Records from a data collection
/-- 40_scalar_csr.md R100–R103: NOP leaves all state unchanged; X.LI, X.LIS and X.MOV write their destination and
nothing else; X.LIS never wraps. -/
def Obligations.ScalarCommandsMoveNumbers : Prop :=
  (Row 0xFFFFFFFF 0x01 (word 0x01 0 0 0 0 false) .nop ∧ ∀ s : State, exec .nop s = .next s) ∧
  (∀ (xd : XReg) (imm : BitVec 20),
    Row 0xFF000000 0x02 (wordI 0x02 xd imm) (.xLi xd imm) ∧
    ∀ s : State, s.fault = none →
      exec (.xLi xd imm) s = .next { s with x := s.x.set xd imm.toNat }) ∧
  (∀ (xd : XReg) (imm : BitVec 20),
    Row 0xFF000000 0x03 (wordI 0x03 xd imm) (.xLis xd imm) ∧
    ∀ s : State, s.fault = none →
      exec (.xLis xd imm) s = .next { s with x := s.x.set xd (s.x[xd] * 2 ^ 20 + imm.toNat) }) ∧
  (∀ xd xs : XReg,
    Row 0xFF00FFFF 0x04 (word 0x04 xd xs 0 0 false) (.xMov xd xs) ∧
    ∀ s : State, s.fault = none → exec (.xMov xd xs) s = .next { s with x := s.x.set xd s.x[xs] })

/-! ## Packed-bit buffer -/

/-- 41_packed_bit_buffer.md R121, R126, R136, R137: the commands without an operand check. -/
def Obligations.BufferCommandsWithoutChecks : Prop :=
  (∀ bd : BReg,
    Row 0xFF0FFFFF 0x10 (word 0x10 bd 0 0 0 false) (.pbClear bd) ∧
    ∀ s : State, s.fault = none → exec (.pbClear bd) s = .next { s with b := s.b.set bd [] }) ∧
  (∀ bd bs : BReg,
    Row 0xFF00FFFF 0x15 (word 0x15 bd bs 0 0 false) (.pbAppBuf bd bs) ∧
    ∀ s : State, s.fault = none →
      exec (.pbAppBuf bd bs) s = .next { s with b := s.b.set bd (s.b[bd] ++ s.b[bs]) }) ∧
  (∀ (xd : XReg) (bs : BReg),
    Row 0xFF00FFFF 0x1E (word 0x1E xd bs 0 0 false) (.pbLen xd bs) ∧
    ∀ s : State, s.fault = none →
      exec (.pbLen xd bs) s = .next { s with x := s.x.set xd s.b[bs].length }) ∧
  (∀ bd bs : BReg,
    Row 0xFF00FFFF 0x1F (word 0x1F bd bs 0 0 false) (.pbCopy bd bs) ∧
    ∀ s : State, s.fault = none → exec (.pbCopy bd bs) s = .next { s with b := s.b.set bd s.b[bs] })

/-- 41_packed_bit_buffer.md R122, R130, R131: PB.TRUNC keeps the first n bits, PB.SLICE takes the half-open range
[a, e), PB.POP returns and removes the last bit; OutOfRange exactly when n > L, when not a ≤ e ≤ L, and on an
empty buffer. -/
def Obligations.TruncSliceAndPopStayWithinTheBuffer : Prop :=
  (∀ (bd : BReg) (xn : XReg),
    Row 0xFF00FFFF 0x11 (word 0x11 bd xn 0 0 false) (.pbTrunc bd xn) ∧
    ∀ s : State, s.fault = none →
      (s.x[xn] ≤ s.b[bd].length →
        exec (.pbTrunc bd xn) s = .next { s with b := s.b.set bd (s.b[bd].take s.x[xn]) }) ∧
      (s.b[bd].length < s.x[xn] → exec (.pbTrunc bd xn) s = .next (raised s .outOfRange))) ∧
  (∀ (bd bs : BReg) (xa xe : XReg),
    Row 0xFF0000FF 0x18 (word 0x18 bd bs xa xe false) (.pbSlice bd bs xa xe) ∧
    ∀ s : State, s.fault = none →
      (∀ pre mid suf, s.b[bs] = pre ++ mid ++ suf → s.x[xa] = pre.length → s.x[xe] = pre.length + mid.length →
        exec (.pbSlice bd bs xa xe) s = .next { s with b := s.b.set bd mid }) ∧
      (s.x[xe] < s.x[xa] ∨ s.b[bs].length < s.x[xe] →
        exec (.pbSlice bd bs xa xe) s = .next (raised s .outOfRange))) ∧
  (∀ (xd : XReg) (bd : BReg),
    Row 0xFF00FFFF 0x19 (word 0x19 xd bd 0 0 false) (.pbPop xd bd) ∧
    ∀ s : State, s.fault = none →
      (∀ rest v, s.b[bd] = rest ++ [v] →
        exec (.pbPop xd bd) s = .next { s with b := s.b.set bd rest, x := s.x.set xd v.toNat }) ∧
      (s.b[bd] = [] → exec (.pbPop xd bd) s = .next (raised s .outOfRange)))

/-- 41_packed_bit_buffer.md R123, R124, R125, R135: the append commands; a bit operand other than 0 or 1 and a
byte operand above 255 raise InvalidValue, a partial length outside 1 to 8 raises OutOfRange first. -/
def Obligations.AppendCommandsCheckTheirOperands : Prop :=
  (∀ (bd : BReg) (xv : XReg),
    Row 0xFF00FFFF 0x12 (word 0x12 bd xv 0 0 false) (.pbAppBit bd xv) ∧
    ∀ s : State, s.fault = none →
      (∀ v : Bool, s.x[xv] = v.toNat →
        exec (.pbAppBit bd xv) s = .next { s with b := s.b.set bd (s.b[bd] ++ [v]) }) ∧
      (1 < s.x[xv] → exec (.pbAppBit bd xv) s = .next (raised s .invalidValue))) ∧
  (∀ (bd : BReg) (xv : XReg),
    Row 0xFF00FFFF 0x13 (word 0x13 bd xv 0 0 false) (.pbAppByte bd xv) ∧
    ∀ s : State, s.fault = none →
      (s.x[xv] ≤ 255 →
        exec (.pbAppByte bd xv) s = .next { s with b := s.b.set bd (s.b[bd] ++ bitsOf 8 s.x[xv]) }) ∧
      (255 < s.x[xv] → exec (.pbAppByte bd xv) s = .next (raised s .invalidValue))) ∧
  (∀ (bd : BReg) (xv xl : XReg),
    Row 0xFF000FFF 0x14 (word 0x14 bd xv xl 0 false) (.pbAppPart bd xv xl) ∧
    ∀ s : State, s.fault = none →
      (1 ≤ s.x[xl] → s.x[xl] ≤ 8 → s.x[xv] ≤ 255 →
        exec (.pbAppPart bd xv xl) s =
          .next { s with b := s.b.set bd (s.b[bd] ++ bitsOf s.x[xl] (s.x[xv] % 2 ^ s.x[xl])) }) ∧
      (s.x[xl] < 1 ∨ 8 < s.x[xl] → exec (.pbAppPart bd xv xl) s = .next (raised s .outOfRange)) ∧
      (1 ≤ s.x[xl] → s.x[xl] ≤ 8 → 255 < s.x[xv] →
        exec (.pbAppPart bd xv xl) s = .next (raised s .invalidValue))) ∧
  (∀ (bd : BReg) (xv xn : XReg),
    Row 0xFF000FFF 0x1D (word 0x1D bd xv xn 0 false) (.pbPadR bd xv xn) ∧
    ∀ s : State, s.fault = none →
      (∀ v : Bool, s.x[xv] = v.toNat →
        exec (.pbPadR bd xv xn) s = .next { s with b := s.b.set bd (s.b[bd] ++ List.replicate s.x[xn] v) }) ∧
      (1 < s.x[xv] → exec (.pbPadR bd xv xn) s = .next (raised s .invalidValue)))

/-- 41_packed_bit_buffer.md R127, R128, R129: an index names bit i from the start, or with E = 1 bit L − i, i = 1
being the last; an index out of range raises OutOfRange before PB.SET looks at the value. -/
def Obligations.GetAndSetResolveTheIndex : Prop :=
  (∀ (xd : XReg) (bs : BReg) (xi : XReg) (e : Bool),
    Row 0xFF000F7F 0x16 (word 0x16 xd bs xi 0 e) (.pbGet xd bs xi e) ∧
    ∀ s : State, s.fault = none →
      (∀ pre v suf, s.b[bs] = pre ++ v :: suf →
        s.x[xi] = (if e then suf.length + 1 else pre.length) →
        exec (.pbGet xd bs xi e) s = .next { s with x := s.x.set xd v.toNat }) ∧
      ((if e then s.x[xi] < 1 ∨ s.b[bs].length < s.x[xi] else s.b[bs].length ≤ s.x[xi]) →
        exec (.pbGet xd bs xi e) s = .next (raised s .outOfRange))) ∧
  (∀ (bd : BReg) (xi xv : XReg) (e : Bool),
    Row 0xFF000F7F 0x17 (word 0x17 bd xi xv 0 e) (.pbSet bd xi xv e) ∧
    ∀ s : State, s.fault = none →
      (∀ pre u suf, s.b[bd] = pre ++ u :: suf →
        s.x[xi] = (if e then suf.length + 1 else pre.length) →
        (∀ v : Bool, s.x[xv] = v.toNat →
          exec (.pbSet bd xi xv e) s = .next { s with b := s.b.set bd (pre ++ v :: suf) }) ∧
        (1 < s.x[xv] → exec (.pbSet bd xi xv e) s = .next (raised s .invalidValue))) ∧
      ((if e then s.x[xi] < 1 ∨ s.b[bd].length < s.x[xi] else s.b[bd].length ≤ s.x[xi]) →
        exec (.pbSet bd xi xv e) s = .next (raised s .outOfRange)))

/-- 00_scope.md R7, 41_packed_bit_buffer.md R133, R134: int(s) is the sum R7 gives and bits_w(v) the w-bit
sequence of value v; PB.TOINT and PB.FROMINT convert by them, a value of 2^w or more raising OutOfRange. -/
def Obligations.IntegerConversionIsExact : Prop :=
  (∀ s : Bits, natOfBits s =
    ((List.range s.length).map fun j => (s.getD j false).toNat * 2 ^ (s.length - 1 - j)).sum) ∧
  (∀ w v, v < 2 ^ w → (bitsOf w v).length = w ∧ natOfBits (bitsOf w v) = v) ∧
  (∀ s : Bits, natOfBits s < 2 ^ s.length ∧ bitsOf s.length (natOfBits s) = s) ∧
  (∀ (xd : XReg) (bs : BReg),
    Row 0xFF00FFFF 0x1B (word 0x1B xd bs 0 0 false) (.pbToInt xd bs) ∧
    ∀ s : State, s.fault = none →
      exec (.pbToInt xd bs) s = .next { s with x := s.x.set xd (natOfBits s.b[bs]) }) ∧
  (∀ (bd : BReg) (xv xw : XReg),
    Row 0xFF000FFF 0x1C (word 0x1C bd xv xw 0 false) (.pbFromInt bd xv xw) ∧
    ∀ s : State, s.fault = none →
      (s.x[xv] < 2 ^ s.x[xw] →
        exec (.pbFromInt bd xv xw) s = .next { s with b := s.b.set bd (bitsOf s.x[xw] s.x[xv]) }) ∧
      (2 ^ s.x[xw] ≤ s.x[xv] → exec (.pbFromInt bd xv xw) s = .next (raised s .outOfRange)))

* [Task instructions]:
Print exactly the lines from the one with "Row 0xFF000FFF 0x1C" through the end of the data, inclusive.

* [Written reply]:
    Row 0xFF000FFF 0x1C (word 0x1C bd xv xw 0 false) (.pbFromInt bd xv xw) ∧
    ∀ s : State, s.fault = none →
      (s.x[xv] < 2 ^ s.x[xw] →
        exec (.pbFromInt bd xv xw) s = .next { s with b := s.b.set bd (bitsOf s.x[xw] s.x[xv]) }) ∧
      (2 ^ s.x[xw] ≤ s.x[xv] → exec (.pbFromInt bd xv xw) s = .next (raised s .outOfRange)))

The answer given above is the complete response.